━━━ EXTRACTED ENTRIES

-- ==== Sys2Proof/Machine/Field.lean ====
section
/-! DEFINITION. Field ports: links, received and transmitted frames, PLCA cycles and MDIO (chapter "Field Ports and Field
Power"). -/

namespace Sys2Proof.Machine

/-- Set a bit of FLD_STAT (R241). -/
def State.raiseFld (s : State) (bit : Nat) : State := s.raise Reg.FLD_STAT Reg.FLD_IEN 9 bit

/-- Whether field port `i` is fitted (R200). -/
def State.fieldFitted (s : State) (i : Nat) : Bool := (i < 48 && i < s.variant.t1l) || (48 ≤ i && i < 64)

/-- The transmit queue of port `i` (R179). -/
def fieldTx (i : Nat) : Nat := 320 + i

/-! ## Links (R203, R219, R240) -/

/-- Whether the level and the role a T1L link has resolved to are those that a fixed LEVEL and a forced ROLE ask for; without them
the link does not come up (R203). -/
def State.linkAgrees (s : State) (i : Nat) (lv1 lead : Bool) : Bool :=
  let l := s.rf (F.FLD_PCTL_LEVEL i)
  let r := s.rf (F.FLD_PCTL_ROLE i)
  48 ≤ i || ((l != 0 || !lv1) && (l != 1 || lv1) && (r != 1 || lead) && (r != 2 || !lead))

/-- The link of a port comes up. On a T1S segment the role that event 0x0901 gives is open. (DESIGN CHOICE, log 44) -/
def fieldLinkUpEff (i : Fin 64) (lv1 lead : Bool) (s : State) : State :=
  if !s.fieldFitted i || !s.on (F.FLD_PCTL_EN i) || s.on (F.FLD_PSTAT_LINK i) || s.inReset 9
      || !s.linkAgrees i lv1 lead then s
  else
    let t1s := 48 ≤ i.val
    let t := s.setF (F.FLD_PSTAT_LINK i) 1
    let t := (t.setF (F.FLD_PSTAT_LV1 i) (ofBool (lv1 && !t1s))).setF (F.FLD_PSTAT_LEAD i) (ofBool (lead && !t1s))
    let t :=
      if t1s then t.useFree.report 0x0901 0 (wd i) 2 (wd (t.freeVal.toNat % 2))
      else t.report 0x0901 0 (wd i) (wd (ofBool lv1)) (wd (ofBool !lead))
    t.raiseFld 0

/-- FIELD_LINK_UP (R202). -/
def execFieldLinkUp (i : Fin 64) (lv1 lead : Bool) (s : State) : Host.Outcome State Fault Refusal :=
  .next (fieldLinkUpEff i lv1 lead s)

/-- Whether a staged packet is for field port `i` (R179). -/
def Pkt.forPort (k : Pkt) (i : Nat) : Bool := k.op.isSome && k.src = fieldTx i

/-- Frames for port `i` that still wait in staging queue `q` leave it: their commands complete (R179). -/
def State.dropStaged (s : State) (i q : Nat) : State :=
  let ks := (s.queue q).filter (fun k => k.forPort i)
  if ks = [] then s else ((s.filterQueue q (fun k => !k.forPort i)).endStaged St.success ks).addSat (F.FLD_TXDROP_CNT i) ks.length

/-- Frames for a port that have not left the module when its link goes down are discarded (R218). (DEDUCED, log 182) -/
def State.dropTx (s : State) (i : Nat) : State :=
  let t := (s.emptyQueue (fieldTx i)).addSat (F.FLD_TXDROP_CNT i) (s.queue (fieldTx i)).length
  forUpto 256 t (fun q t => t.dropStaged i (512 + q))

/-- A port is lost: its stations go stale at the next latch (R219). `why` is 0 for the link, 1 for the power. -/
def State.portLost (s : State) (i why : Nat) : State :=
  { s with ptx := { s.ptx with lost := s.ptx.lost ++ [(i, why)] } }

/-- The fields of FLD_PSTAT of a port without link. -/
def State.clearLink (s : State) (i : Nat) : State := s.setReg (Reg.FLD_PSTAT i) 0

/-- The link of a port goes down (R219, R240). -/
def State.linkDown (s : State) (i : Nat) : State :=
  if s.on (F.FLD_PSTAT_LINK i) then
    let t := ((s.clearLink i).dropTx i).portLost i 0
    (t.report 0x0902 0 (wd i) (s.reg (Reg.FLD_RXOK i)) 0).raiseFld 0
  else s

/-- FIELD_LINK_DOWN (R219). -/
def execFieldLinkDown (i : Fin 64) (s : State) : Host.Outcome State Fault Refusal := .next (s.linkDown i)

/-- SQI from the signal-to-noise ratio in thousandths of a dB (R694). -/
def sqiOf (snr : Int) : Nat := if snr < 15000 then 0 else min 7 (1 + ((snr - 15000) / 2000).toNat)

/-- The PHY's average over the last 100 ms (R694). -/
def sqiUpdateEff (i : Fin 48) (snr : Int) (s : State) : State :=
  if s.on (F.FLD_PSTAT_LINK i) then s.setF (F.FLD_PSTAT_SQI i) (sqiOf snr) else s

/-- SQI_UPDATE (R694). -/
def execSqiUpdate (i : Fin 48) (snr : Int) (s : State) : Host.Outcome State Fault Refusal := .next (sqiUpdateEff i snr s)

/-! ## PLCA (R206, R207) -/

/-- FLD_PLCA at reset (R243). -/
def plcaReset (_ : Nat) : Word := 0x02200000

/-- FLD_PLCA of a segment as the last frame boundary found it (R239). -/
def State.plca (s : State) (g : Nat) : Word := Store.get plcaReset s.fld.plca g

/-- A frame begins: new PLCA settings take effect (R239). -/
def State.takePlca (s : State) : State :=
  forUpto 16 s (fun g t => { t with fld := { t.fld with plca := Store.put plcaReset t.fld.plca g (t.reg (Reg.FLD_PLCA g)) } })

/-- Cycle length in units of 0.1 µs. -/
def State.plcaLen (s : State) (g : Nat) : Nat := 1250 * 2 ^ fieldOf (s.plca g) 7 6

/-- Node 0's transmit opportunity of a segment may be used from `t` on, in 0.1 µs from the regular cycle start, and is over after TOT
bit times without a frame (R206). (DEDUCED, log 181) -/
def State.setOpportunity (s : State) (g t : Nat) : State :=
  { s with fld := { s.fld with
      plcaFrom := Store.put natZero s.fld.plcaFrom g t
      plcaOpen := Store.put natZero s.fld.plcaOpen g (t + fieldOf (s.plca g) 23 16) } }

/-- A PLCA cycle starts on a segment with the beacon, 3 byte times long (R208), and node 0's transmit opportunity; `late` is the node that was transmitting at the regular start and by how many
nanoseconds the cycle before ran over. -/
def plcaCycleStartEff (seg : Fin 16) (late : Option (Nat × Nat)) (s : State) : State :=
  if !s.on (F.FLD_PCTL_EN (48 + seg.val)) || s.inReset 9 then s
  else
    let t := s.emit (.beacon seg)
    let t : State := { t with fld := { t.fld with plcaSent := Store.put natZero t.fld.plcaSent seg 0 } }
    match late with
    | none => t.setOpportunity seg 24
    | some (node, ns) => ((t.setOpportunity seg (ceilDiv ns 100 + 24)).addSat (F.FLD_PLCAOVR_CNT seg) 1).report 0x0908 0 (wd seg) (wd node) (wd ns)

/-- PLCA_CYCLE_START (R206). -/
def execPlcaCycleStart (seg : Fin 16) (late : Option (Nat × Nat)) (s : State) : Host.Outcome State Fault Refusal :=
  .next (plcaCycleStartEff seg late s)

/-! ## Receiving (R212 to R214) -/

/-- Whether a destination address passes port `i`'s own address, its filter or its broadcast setting (R212, R214). -/
def State.macAccepted (s : State) (i dst : Nat) : Bool :=
  dst = s.portMac i || (dst = 0xFFFFFFFFFFFF && s.on (F.FLD_PCTL_BCAST i)) ||
  (List.range 16).any (fun e => let n := 16 * i + e
    s.on (F.FLD_AFH_VALID n) && (s.reg (Reg.FLD_AFL n)).toNat + s.rf (F.FLD_AFH_ADDR n) * 2 ^ 32 = dst)

/-- The host port a field port's frames go to. -/
def State.fieldHost (s : State) (i : Nat) : HPort := if s.on (F.FLD_PCTL_HPSEL i) then .hp1 else .hp0

/-- The source code of a field port (R163). -/
def fieldSrc (i : Nat) : Nat := if i < 48 then srcCode 1 i else srcCode 2 i

/-- Count a frame as accepted or not (R213). -/
def State.countRx (s : State) (i : Nat) (ok : Bool) : State :=
  if ok then s.addSat (F.FLD_RXOK_CNT i) 1 else s.addSat (F.FLD_RXDROP_CNT i) 1

/-- A frame goes to the ring set of the port's tag (R212 step 6). -/
def State.fieldToHost (s : State) (i : Nat) (data : List Byte) : State :=
  let (ok, t) := s.toHost (s.fieldHost i) (s.rf (F.FLD_PCTL_TAG i)) (mkPkt data (fieldSrc i) 0 s.frameNo)
  t.countRx i ok

/-- A Genmas frame of a station of the port goes to the point receive queue, marked with whether it answers an outstanding
request (R212 step 4, R257). -/
def State.fieldToPoints (s : State) (i : Nat) (data : List Byte) : State :=
  let m := ofBool (s.answers i data).isSome
  let (ok, t) := s.enqueue (256 + i) { mkPkt data (fieldSrc i) m s.frameNo with point := true }
  t.countRx i ok

/-- A frame received on a port, without its FCS; `good` says that FCS and symbols are good (R212). -/
def fieldFrameReceivedEff (i : Fin 64) (data : List Byte) (good : Bool) (s : State) : State :=
  if !s.on (F.FLD_PCTL_EN i) || !s.on (F.FLD_PSTAT_LINK i) || s.inReset 9 then s
  else if !good || data.length + 4 < 64 || 1522 < data.length + 4 then s.addSat (F.FLD_RXERR_CNT i) 1
  else if !s.macAccepted i (natBE (data.take 6)) then
    if s.on (F.FLD_PCTL_PROM i) then s.fieldToHost i data else s.addSat (F.FLD_RXFILT_CNT i) 1
  else if (etherOf data).1 = s.rf F.FLD_CTL_ETYPE then
    if s.stns.any (fun t => t.port = i.val && t.mac = natBE ((data.drop 6).take 6)) then s.fieldToPoints i data
    else s.addSat (F.FLD_RXUNK_CNT i) 1
  else s.fieldToHost i data

/-- FIELD_FRAME_RECEIVED (R212). -/
def execFieldFrameReceived (i : Fin 64) (data : List Byte) (good : Bool) (s : State) : Host.Outcome State Fault Refusal :=
  .next (fieldFrameReceivedEff i data good s)

/-! ## Transmitting (R215 to R217) -/

/-- Byte times of a frame of `n` bytes without FCS (R208). -/
def wireTime (n : Nat) : Nat := max 64 (n + 4) + 20

/-- Frames the module has sent in the current PLCA cycle of a segment. -/
def State.plcaSent (s : State) (g : Nat) : Nat := Store.get natZero s.fld.plcaSent g

/-- Send a frame on a field port; on a segment the next one may follow it in the same opportunity (R206). -/
def State.sendField (s : State) (i : Nat) (data : List Byte) : State :=
  let t := (s.emit (.fieldFrame i data)).addSat (F.FLD_TXOK_CNT i) 1
  if i < 48 then t
  else
    let g := i - 48
    let t : State := { t with fld := { t.fld with plcaSent := Store.put natZero t.fld.plcaSent g (s.plcaSent g + 1) } }
    t.setOpportunity g (Store.get natZero s.fld.plcaFrom g + 8 * wireTime data.length)

/-- Whether PTX exchanges with field stations now: it is out of reset on the active twin, from the first frame that begins in that
role (R291, R526, R692). (DEDUCED, log 163) -/
def State.exchanges (s : State) : Bool := s.active && !s.twn.fresh && !s.inReset 10 && !s.inReset 9

/-- RET of a station ends when none of its entries owes its first request after the return (R274). -/
def State.settleRet (s : State) (epn : Nat) : State :=
  if s.ents.any (fun e => e.valid && e.epn = epn && (s.exch e.key).retDue) then s else s.setF (F.PTX_STN_RET epn) 0

/-- Send the request of schedule entry `e` in the current frame (R255, R256, R273, R274): fail-state values where the last
publish marked it. The frame passes the port's transmit queue (R194): a frame in a poisoned cell is not sent (R188), and the
number of that cell is open. (DEDUCED, log 146) -/
def State.sendRequest (s : State) (e : Ent) (mac : Nat) : State :=
  let x := s.exch e.key
  let f := s.requestFrame e mac (x.markNow != 0)
  let t := s.setExch e.key { x with
    reqs := x.reqs ++ [{ frame := s.frameNo, pend := false }]
    sent := s.frameNo + 1
    retDue := x.retDue && x.markNow != 2 }
  let t := (if x.markNow = 2 then t.settleRet e.epn else t).useFrees 60
  let q := fieldTx e.port
  match t.allocRefused q (cellsOf f.length) with
  | some cause => t.refuseWrite q cause
  | none =>
    let u := t.clearInject q
    if t.injected q = 2 then u.useFree.poisonCell q u.freeVal.toNat
    else (if t.injected q = 1 then u.corrected q else u).sendField e.port f

/-- The slot of schedule entry `k`: its request leaves if the entry is exchanged in this frame and its link is up (R215,
R260, R695). -/
def pointFrameTransmitEff (k : Nat) (s : State) : State :=
  match s.ents[k]? with
  | none => s
  | some e =>
    if s.exchanges && e.activeIn s.frameNo && s.on (F.FLD_PSTAT_LINK e.port) && (s.exch e.key).sent != s.frameNo + 1 then
      match s.stns.find? (fun t => t.epn = e.epn) with
      | none => s
      | some t => s.sendRequest e t.mac
    else s

/-- POINT_FRAME_TRANSMIT (R215). -/
def execPointFrameTransmit (k : Nat) (s : State) : Host.Outcome State Fault Refusal := .next (pointFrameTransmitEff k s)

/-- The point-frame slots of a port in the `k`-th frame from this one, in 0.1 µs from the start of this frame. -/
def State.slotsIn (s : State) (i k : Nat) : List Nat :=
  (s.ents.filter (fun e => e.port = i && e.activeIn (s.frameNo + k))).map (fun e => 10000 * k + e.start * 10)

/-- The port's next point-frame slot at or after `time` of this frame, in 0.1 µs: the longest frame ends before the third frame from
now (R216). A module that has become active in this frame exchanges from the next on (R526). -/
def State.nextSlot (s : State) (i time : Nat) : Option Nat :=
  if !s.active || s.inReset 10 || s.inReset 9 then none
  else
    ((if s.twn.fresh then [] else (s.slotsIn i 0).filter (fun t => decide (time ≤ t))) ++ s.slotsIn i 1 ++ s.slotsIn i 2).min?

/-- Whether a non-point frame of `n` bytes may start at `time` (in 0.1 µs from the start of tick 0) on port `i`: before the next point
slot of a T1L port, in node 0's own opportunity and behind the cycle's point frames on a segment (R216, R217). -/
def State.maySend (s : State) (i time n : Nat) : Bool :=
  let done := time + 8 * wireTime n
  if i < 48 then
    match s.nextSlot i time with
    | none => true
    | some t => done + 20 ≤ t
  else
    let len := s.plcaLen (i - 48)
    let cyc := time / len
    let g := i - 48
    Store.get natZero s.fld.plcaFrom g ≤ time % len && time % len ≤ Store.get natZero s.fld.plcaOpen g &&
      s.plcaSent g < fieldOf (s.plca g) 15 8 + 1 && done < (cyc + 1) * len &&
      !(s.exchanges && s.ents.any (fun e => e.port = i && e.activeIn s.frameNo && e.start * 10 / len = cyc
        && (s.exch e.key).sent != s.frameNo + 1))

/-- Whether the frame numbered `n` at the head of a port has been counted as held. -/
def State.isHeld (s : State) (i n : Nat) : Bool := Store.get natZero s.fld.held i = n + 1

/-- Remember that the frame numbered `n` at the head of a port has been counted as held. -/
def State.setHeld (s : State) (i n : Nat) : State :=
  { s with fld := { s.fld with held := Store.put natZero s.fld.held i (n + 1) } }

/-- Send a frame on a field port at `time`. -/
def State.sendAt (s : State) (i time : Nat) (data : List Byte) : State :=
  (if i < 48 then s else s.setOpportunity (i - 48) (time % s.plcaLen (i - 48))).sendField i data

/-- A port starts its oldest non-point frame at `time`, or holds it (R216, R217). -/
def nonpointFrameTransmitEff (i : Fin 64) (time : Nat) (s : State) : State :=
  if !s.on (F.FLD_PSTAT_LINK i) || s.inReset 9 then s
  else
    match s.queue (fieldTx i) with
    | [] => s
    | k :: _ =>
      if s.maySend i time k.data.length then
        match s.takePkt (fieldTx i) with
        | (none, t) => t
        | (some k, t) => t.sendAt i time k.data
      else if i.val < 48 && !s.isHeld i k.seq then (s.setHeld i k.seq).addSat (F.FLD_TXDEFER_CNT i) 1
      else s

/-- NONPOINT_FRAME_TRANSMIT (R216). -/
def execNonpointFrameTransmit (i : Fin 64) (time : Nat) (s : State) : Host.Outcome State Fault Refusal :=
  .next (nonpointFrameTransmitEff i time s)

/-! ## MDIO (R244, R245) -/

/-- A write to FLD_MDIO (R244, R245). A write while an access runs has no effect. -/
def State.writeMdio (s : State) (v : Word) : State :=
  if s.on F.FLD_MDIO_GO then s
  else
    let port := fieldOf v 29 24
    let wr := fieldOf v 30 30 = 1
    let t := s.setReg Reg.FLD_MDIO (v &&& 0x7F1FFFFF)
    if fieldOf v 31 31 = 0 then t
    else if wr && (!s.fieldFitted port || s.on (F.FLD_PCTL_EN port)) then t.badVal
    else if !wr && !s.fieldFitted port then (t.setF F.FLD_MDIO_DATA 0).badVal
    else (t.setF F.FLD_MDIO_GO 1).emit
      (.mdio port (fieldOf v 20 16) (s.rf F.FLD_MDIOA_REGAD) (if wr then some (fieldOf v 15 0) else none))

/-- MDIO_ACCESS (R245). -/
def mdioAccessEff (x : HPort) (v : Word) (s : State) : State := s.asWrite x 9 (s.writeMdio v)

/-- MDIO_ACCESS (R245). -/
def execMdioAccess (x : HPort) (v : Word) (s : State) : Host.Outcome State Fault Refusal := .next (mdioAccessEff x v s)

/-- The access ends; a read brings its data (R244). -/
def mdioCompleteEff (data : BitVec 16) (s : State) : State :=
  if s.on F.FLD_MDIO_GO then
    let t := if s.on F.FLD_MDIO_WR then s else s.setF F.FLD_MDIO_DATA data.toNat
    t.setF F.FLD_MDIO_GO 0
  else s

/-- MDIO_COMPLETE (R244). -/
def execMdioComplete (data : BitVec 16) (s : State) : Host.Outcome State Fault Refusal := .next (mdioCompleteEff data s)

end Sys2Proof.Machine
end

━━━━━━

• _WHAT IS NEEDED_:
Your task is to repeat the records exactly. Begin at their first line and stop after the line containing "def execFieldLinkUp (i".

• _ANSWER FOR THE TASK_:
-- ==== Sys2Proof/Machine/Field.lean ====
section
/-! DEFINITION. Field ports: links, received and transmitted frames, PLCA cycles and MDIO (chapter "Field Ports and Field
Power"). -/

namespace Sys2Proof.Machine

/-- Set a bit of FLD_STAT (R241). -/
def State.raiseFld (s : State) (bit : Nat) : State := s.raise Reg.FLD_STAT Reg.FLD_IEN 9 bit

/-- Whether field port `i` is fitted (R200). -/
def State.fieldFitted (s : State) (i : Nat) : Bool := (i < 48 && i < s.variant.t1l) || (48 ≤ i && i < 64)

/-- The transmit queue of port `i` (R179). -/
def fieldTx (i : Nat) : Nat := 320 + i

/-! ## Links (R203, R219, R240) -/

/-- Whether the level and the role a T1L link has resolved to are those that a fixed LEVEL and a forced ROLE ask for; without them
the link does not come up (R203). -/
def State.linkAgrees (s : State) (i : Nat) (lv1 lead : Bool) : Bool :=
  let l := s.rf (F.FLD_PCTL_LEVEL i)
  let r := s.rf (F.FLD_PCTL_ROLE i)
  48 ≤ i || ((l != 0 || !lv1) && (l != 1 || lv1) && (r != 1 || lead) && (r != 2 || !lead))

/-- The link of a port comes up. On a T1S segment the role that event 0x0901 gives is open. (DESIGN CHOICE, log 44) -/
def fieldLinkUpEff (i : Fin 64) (lv1 lead : Bool) (s : State) : State :=
  if !s.fieldFitted i || !s.on (F.FLD_PCTL_EN i) || s.on (F.FLD_PSTAT_LINK i) || s.inReset 9
      || !s.linkAgrees i lv1 lead then s
  else
    let t1s := 48 ≤ i.val
    let t := s.setF (F.FLD_PSTAT_LINK i) 1
    let t := (t.setF (F.FLD_PSTAT_LV1 i) (ofBool (lv1 && !t1s))).setF (F.FLD_PSTAT_LEAD i) (ofBool (lead && !t1s))
    let t :=
      if t1s then t.useFree.report 0x0901 0 (wd i) 2 (wd (t.freeVal.toNat % 2))
      else t.report 0x0901 0 (wd i) (wd (ofBool lv1)) (wd (ofBool !lead))
    t.raiseFld 0

/-- FIELD_LINK_UP (R202). -/
def execFieldLinkUp (i : Fin 64) (lv1 lead : Bool) (s : State) : Host.Outcome State Fault Refusal :=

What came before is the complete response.